The impact of the Budget on wider business investment was also made evident in BRC’s findings, with 46% of CFOs saying they will reduce capital expenditure and 25% saying they would delay new store openings.

Almost half (44%) of respondents expected reduced profits, which will limit the capacity for investment further.

The BRC’s survey follows hot on the heels of a letter addressed to the Chancellor, in which 81 retailers expressed their concerns over the economic consequences of the Budget.

The letter estimated a rise of more than £7m to retail overheads as a result of changes to NIC costs (£2.22bn), the National Living Wage (£2.73bn) and the reformed packaging levy (£2bn).

While retailers expect sales growth to improve, they believe it will remain below inflation meaning the industry could be facing a year of falling sales volumes at the same time as huge new costs resulting from the Budget.

“With the Budget adding over £7bn to their bills in 2025, retailers are now facing into the difficult decisions about future investment, employment and pricing.
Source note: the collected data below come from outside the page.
-- ==== Sys2Proof/Config.lean ====
section
/-!
DEFINITION. What one package fixes once and for all, and the free values: constants without a body, so that nothing
proved in this model can rest on what they are (notes/assumptions 4, 9, 10).
-/

namespace Sys2Proof.Config

/-- A value the spec leaves open: a fresh line for each value of State.free (log 4). -/
opaque freeLine : Nat → BitVec 1024
/-- What a word of the presence map reads as at lines outside the reader's allotment (05 R124): core * 4096 + byte
(log 98). -/
opaque hiddenPresence : Nat → BitVec 64
/-- SHA3-256 of a byte string (14 R330, R332): its values are not in the spec (log 9). -/
opaque sha3 : List (BitVec 8) → BitVec 256
/-- ML-DSA-44 verification: public key, message, signature (14 R330) (log 9). -/
opaque mldsaVerify : List (BitVec 8) → List (BitVec 8) → List (BitVec 8) → Bool
/-- ML-DSA-44 signature of a message made with the key that a seed gives (14 R331, R332) (log 9). -/
opaque mldsaSign : BitVec 256 → List (BitVec 8) → List (BitVec 8)
/-- The public key of the key pair that a seed gives (14 R331) (log 9). -/
opaque mldsaPublic : BitVec 256 → List (BitVec 8)
/-- The result of a function-unit operation on an operand for which the enclosure that the model computes does not
decide the rounding: operation number and operand bits (07 R183) (log 10). -/
opaque fnFree : Nat → BitVec 32 → BitVec 32
/-- The direction of a tie of a narrow format without mantissa bits on the grid 2^g (02 R57) (log 17). -/
opaque narrowTieUp : Int → Bool
/-- The X.509 certificate of the identity public key, kept in one-time memory (14 R331) (log 9). -/
opaque identityCert : List (BitVec 8) → List (BitVec 8)
/-- The body of the certificate of an alias public key: what the identity key signs (14 R331) (log 9). -/
opaque aliasBody : List (BitVec 8) → List (BitVec 8)
/-- Fuses: the four key hashes (14 R330). -/
opaque fuseKeyHash : Nat → BitVec 256
/-- Fuses: the key-revoke bits (14 R330). -/
opaque fuseRevoke : BitVec 4
/-- Fuses: the minimum security version number (14 R330). -/
opaque fuseMinSvn : BitVec 32
/-- Fuses: the device secret (14 R331). -/
opaque fuseSecret : BitVec 256
/-- Fuses: the serial number of each stage die (17 R360). -/
opaque fuseSerial : Nat → BitVec 64

/-- Stage dies, clusters per die, cores per cluster (00 R1, R5). -/
def dies : Nat := 8
def clustersPerDie : Nat := 8
def coresPerCluster : Nat := 16
/-- Cores of one stage die. -/
def coresPerDie : Nat := 128
/-- Cores of the package, those of disabled clusters among them (00 R3). -/
def cores : Nat := 1024
/-- Bytes of HBM of the package: 384 GiB (03 R71). -/
def hbmBytes : Nat := 0x6000000000
/-- What a byte of HBM that no one has written reads as: bring-up zeroes HBM (17 R359 step 2; log 2). -/
def hbmUnlisted : BitVec 8 := 0

end Sys2Proof.Config
end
As the largest private sector employer, employing many part-time and seasonal workers, the changes to the NI threshold have a disproportionate effect on both retailers and their supply chains, who together employ 5.7m people across the country,” said Helen Dickinson, chief executive at the BRC.
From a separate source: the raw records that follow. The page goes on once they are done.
/-- Frame line 0 (13 R296). -/
def FrameHead.line (h : FrameHead) : Line :=
  BitVec.ofNat 1024 (h.bpc % 2 ^ 64 + h.cause.code % 256 * 2 ^ 64 + h.cause.slot % 16 * 2 ^ 72 +
    h.cause.sub % 256 * 2 ^ 80 + b2n h.loop * 2 ^ 88 + b2n h.tpriv * 2 ^ 89 + b2n h.notask * 2 ^ 90 +
    b2n h.forced * 2 ^ 91 + h.also % 65536 * 2 ^ 96 + h.rqn % 256 * 2 ^ 112 + h.ndl % 32 * 2 ^ 120 +
    h.cause.i0.toNat * 2 ^ 128 + h.cause.i1.toNat * 2 ^ 192 + h.cause.i2.toNat * 2 ^ 256 + h.ts % 2 ^ 64 * 2 ^ 320 +
    h.pre % 2 ^ 32 * 2 ^ 384 + h.img.toNat * 2 ^ 512)

/-- Frame lines 1..21: registers, sequencer, ports, streams (13 R297). -/
def Core.frameState (k : Core) (acqp : Bool) : List Line :=
  let r := k.regs
  let run := k.restartRun
  let sregs := packWords ((List.range 64).map r.sreg)
  let l5 := packWords [word (r.p.toNat / 2 * 2 + 1), r.lit, k.ctl.win, k.ctl.fmt, k.ctl.lpc, k.ctl.lsq, k.ctl.ltc,
    k.ctl.lix, k.wid, word (b2n acqp)]
  let p64 := packWords (framePorts.map r.portW ++ frameResults.map fun i => scalarOf (r.result i))
  let st := (List.range 8).foldr (fun i a => (k.stream i).frame run + 2 ^ 320 * a) 0
  splitLines 4 sregs ++ splitLines 1 l5 ++ splitLines 3 p64 ++ frameWide.map r.port ++ frameWideResults.map r.result ++
    splitLines 3 st

/-- The 64 frame lines. -/
def frameLines (h : FrameHead) (mid : List Line) (es : List (BitVec 256 × List Line)) : List Line :=
  let entries := es.foldr (fun e a => e.1.toNat + 2 ^ 256 * a) 0
  let data := (es.map (·.2)).flatten
  [h.line] ++ mid ++ splitLines 12 entries ++ data ++ List.replicate (30 - data.length) 0

/-- The frame lines written and present (13 R294 step 6). -/
def W.writeFrame (w : W) (c : Nat) (l : List Line) : W :=
  ((List.range 64).zip l).foldl (fun w e => (w.setLine c (32704 + e.1) e.2).setPresent c (32704 + e.1)) w

/-! ### Taking a trap -/

/-- An at operation with M[3] = 1 that acquires: ALD, AWAITGE and the read-modify-writes (11 R251). -/
def acquires (op : Nat) (m : BitVec 4) : Bool :=
  bitAt m 3 && (decide (op = 0x282) || (decide (0x284 ≤ op) && decide (op ≤ 0x288)) || decide (op = 0x28b))
/-- The item of a BARC `:wait` whose release has not come: an acquire at SCOPE that is not performed (12 R289). -/
def Item.barWait (it : Item) : Bool := decide (it.id = 0x2c5) && bitAt it.m 0 && decide (it.await ≠ .ready)
/-- An acquire of the task is pending (11 R256; 12 R289). -/
def Core.acqPending (k : Core) : Bool :=
  (k.ats.any fun a => a.live && decide (a.lvl = 0) && acquires a.op a.m) || k.pipe.items.any Item.barWait ||
    k.cbuf.any fun e => match e.2 with | .at _ op _ _ _ m _ _ => acquires op m | _ => false

/-- A handler begins, or returns: whose operation it is now. -/
def AtOp.beneath (a : AtOp) : AtOp := if a.lvl = 0 then { a with lvl := 1 } else a
def AtOp.above (a : AtOp) : AtOp := { a with lvl := if a.lvl = 1 then 0 else 2 }

/-- The requests of a core at its cluster's limiter are withdrawn (15 R341). -/
def W.slewWithdraw (w : W) (c : Nat) : W :=
  w.modDie (dieOf c) fun d =>
    let q := clusterOf c
    let s := Tab.get {} d.slew q
    let others (l : List SlewReq) : List SlewReq := l.filter fun r => decide (r.core ≠ c)
    let s' : Slew := { s with waiting := others s.waiting, granted := others s.granted }
    { d with slew := Tab.put {} d.slew q s' }

/-- Everything unfinished leaves the core for the replay queue: units, engines, follow-ons and tier commands not
accepted; stopped crossbar operations stay with their pairs (09 R225); a start waiting for its grant is withdrawn and
the reservation dropped (15 R340, R341). -/
def W.stopCore (w : W) (c : Nat) : W :=
  let k := w.core c
  let run := k.pipe.run
  let st := (k.eng.xb.filter fun o => !o.started || decide (run < o.u + o.dt)).map fun o =>
    ({ o with started := o.ran k.restartRun
              again := o.started
              stopRan := run - o.u
              stopClk := w.clk
              begun := if o.started && !(o.xbRestarts k.restartRun) then o.begunBy run else o.begun }, k.restartRun - o.u)
  let w := w.modCore c fun k =>
    { k with
      pipe := { k.pipe with items := [], held := 0, pre := 0 }
      eng := { k.eng with mx := none, mxWait := none, acc := none, xb := [],
                          streams := k.eng.streams.map fun e => (e.1, { e.2 with wbuf := [] }) }
      cp := { k.cp with follows := [] }
      tier := k.tier.filter fun t => t.accepted
      stopped := k.stopped ++ st
      cbuf := k.cbuf.map fun e => (0, e.2)
      relFence := none, ats := k.ats.map AtOp.beneath
      ctl := { k.ctl with res := 0 } }
  w.slewWithdraw c

/-- A double trap: the core serves no task until the stage manager releases it (13 R295). As at every trap, a start that waits
for its grant is withdrawn and the reservation dropped (15 R340, R341). -/
def W.doubleTrap (w : W) (c code : Nat) : W :=
  let ctx := ((w.core c).ctx).getD 0
  let w := (w.modCore c fun k => { k with mode := .stopped, ctl := { k.ctl with res := 0 } }).slewWithdraw c
  let w := w.modDie (dieOf c) fun d =>
    let b := Tab.get 0 d.cctl ctx
    { d with cctl := Tab.put 0 d.cctl ctx (setBits (setBits (setBits b 320 8 code) 328 7 (onDie c)) 335 1 1) }
  w.modPkg fun p => { p with notes := (c, code) :: p.notes }

/-- A load whose data has not arrived reads again on resume (13 R300 LREQ). -/
def Item.unread (it : Item) (clk : Nat) : Item :=
  if isLoad it.id ∧ it.await = .ready ∧ clk < it.rdy then { it with kind := .lreq, await := .again, wr := [] } else it
def W.unread (w : W) (c : Nat) : W :=
  w.modCore c fun k => k.modPipe fun p => { p with items := p.items.map fun it => it.unread w.clk }

/-- The frame of core `c` for a trap with cause `x`: lines, and the shadow of its replay entries. -/
def W.frameOf (w : W) (c : Nat) (x : Cause) (also : Nat) (img : BitVec 256) (loop forced : Bool) :
    List Line × Shadow :=
  let k := w.core c
  let e := w.env c
  let rs := k.replayItems
  let es := replayEntries rs 0
  let h : FrameHead :=
    { bpc := k.pcAddr, cause := x, loop := loop, tpriv := e.priv, notask := k.notask, forced := forced, also := also,
      rqn := es.length, ndl := (es.map fun q => q.2.length).foldl (· + ·) 0, ts := w.ts,
      pre := rs.foldl (fun a q => Nat.max a q.el) 0, img := img }
  (frameLines h (k.frameState k.acqPending) es, { entries := es, behind := rs.map (·.behind), fence := k.relFence
                                                  pass := if k.bkpt then some k.pcAddr else none })

/-! ### Causes that meet at a boundary (R293) -/

/-- A free save slot of a context on a die. -/
def State.saveSlot (s : State) (d ctx : Nat) : Option Nat :=
  let n := bits (Tab.get 0 (s.die d).cctl ctx) 224 16
  (List.range n).find? fun i => !(Tab.get false (s.die d).saves (ctx * 65536 + i))

/-- The prompt has stood for DEADLINE clock cycles, and the core may be taken from its task. -/
def State.preemptDue (s : State) (c : Nat) : Bool :=
  let k := s.core c
  match k.ctl.prompt with
  | some t => decide (t + bits k.ctl.pdl 0 32 ≤ s.clk) && decide (k.mode = .task)
  | none => false
/-- The bundle that is due has been held for LIMIT clock cycles (06 R163). -/
def Core.timeoutDue (k : Core) : Bool := decide (0 < k.pipe.held) && decide (bits k.ctl.wdg 0 32 ≤ k.pipe.held)
/-- Its TIMEOUT. -/
def Core.timeout (k : Core) : Cause := { code := 12, i0 := word k.pipe.holdR, i1 := word k.pipe.held }
/-- ALSO when a cause of code `x` is taken on core `c`: the pending causes, and a forced save that is due and has a slot. -/
def State.also (s : State) (c x : Nat) : Nat :=
  let k := s.core c
  let forced := decide (x ≠ 11) && s.preemptDue c && (s.saveSlot (dieOf c) (k.ctx.getD 0)).isSome
  let l := k.pipe.causes.map (·.code) ++ k.pipe.attr.map (·.2.code) ++ (if forced then [11] else [])
  (List.range 16).foldl (fun a i => a + b2n (l.contains i) * 2 ^ i) 0

/-! ### Debug halts (17 R354, R356, R357) -/

/-- The dies a debug command acts on. -/
def cmdDies (d : Nat) (pkg : Bool) : List Nat := if pkg then List.range 8 else [d]
/-- The cores of context `ctx` on a die: those on which it is resident. -/
def State.ctxCores (s : State) (d ctx : Nat) : List Nat :=
  ((List.range 128).map (d * 128 + ·)).filter fun c => decide ((s.core c).ctx = some ctx)
/-- Every core of a context on some dies changed. -/
def W.modCtx (w : W) (ds : List Nat) (ctx : Nat) (f : Core → Core) : W :=
  ds.foldl (fun w d => (w.ctxCores d ctx).foldl (fun w c => w.modCore c f) w) w
/-- A copy stops issuing requests: elements whose reads have not all left are taken in hand again later (R355). -/
def Copy.halt (x : Copy) : Copy :=
  let gone := (x.ask.filter fun q => !q.write).map (·.line)
  if gone.isEmpty then x
  else { x with reading := x.reading.takeWhile fun e => !(e.src.any fun p => gone.contains (p.2 / 128))
                ask := x.ask.filter (·.write), reads := x.reads - gone.length }
/-- HALT: every core of the context stops at its bundle boundary, and its channels stop issuing requests. -/
def W.haltCtx (w : W) (d ctx : Nat) (pkg : Bool) : W :=
  let w := (cmdDies d pkg).foldl (fun w e => w.modDie e fun x =>
    { x with dbg := { x.dbg with stop := setBits x.dbg.stop ctx 1 1, drain := setBits x.dbg.drain ctx 1 0 } }) w
  w.modCtx (cmdDies d pkg) ctx fun k0 =>
    let k := { k0 with cp := { k0.cp with ch := k0.cp.ch.map fun (e : Nat × Channel) => (e.1, { e.2 with act := e.2.act.map Copy.halt }) } }
    if k.halted then { k with stepArm := false, chanHalt := true }
    else { k with halted := true, stepArm := false, chanHalt := true, ctl := { k.ctl with halts := k.ctl.halts + 1 } }
/-- A step event of core `c` (R356). -/
def W.stepEvent (w : W) (c : Nat) (bpc kind cause agent ticket : Nat) : W :=
  let ev : BitVec 128 := BitVec.ofNat 128 (bpc % 2 ^ 64 + kind * 2 ^ 64 + cause * 2 ^ 72 + agent * 2 ^ 80 +
    ticket % 65536 * 2 ^ 88)
  w.modCore c fun k => { k with stepPend := k.stepPend ++ [ev] }
/-- A trap taken by a step adds its event. -/
def W.stepTrap (w : W) (c : Nat) (cause : Nat) : W :=
  let k := w.core c
  if k.stepArm then
    (w.stepEvent c k.pcAddr 2 cause 0 0).modCore c fun k => { k with stepArm := false }
  else w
“Retailers have worked hard to shield their customers from higher costs, but with slow market growth and margins already stretched thin, it is inevitable that consumers will bear some of the burden. The majority of retailers have little choice but to raise prices in response to these increased costs, and food inflation is expected to rise steadily over the year. Local communities may find themselves with sparser high streets and fewer retail jobs available. Government can still take steps to shore up retail investment and confidence. Business rates remain the biggest roadblock to new shops and jobs, with retailers paying over a fifth of the total rates bill. The Government must confirm the planned reforms will make a meaningful difference to retailers’ bills and that no shop will end up paying more.”

Although November 2024 saw the UK economy growing for the first time in three months, the figure is lower than economists predicted at just 0.1%. With tax rises coming in April and set to stunt growth, the Government will be pressed to help reverse the course.

“It’s critical that government works with industry to mitigate the impact of new taxes and regulation, to minimise price rises for consumers, and to help businesses continue to make the case for investment. We’d urge government to sharpen its focus on accelerating growth by creating a more supportive business environment for UK manufacturers, with a particular focus on the quality and cost of regulation,” Dhoot added.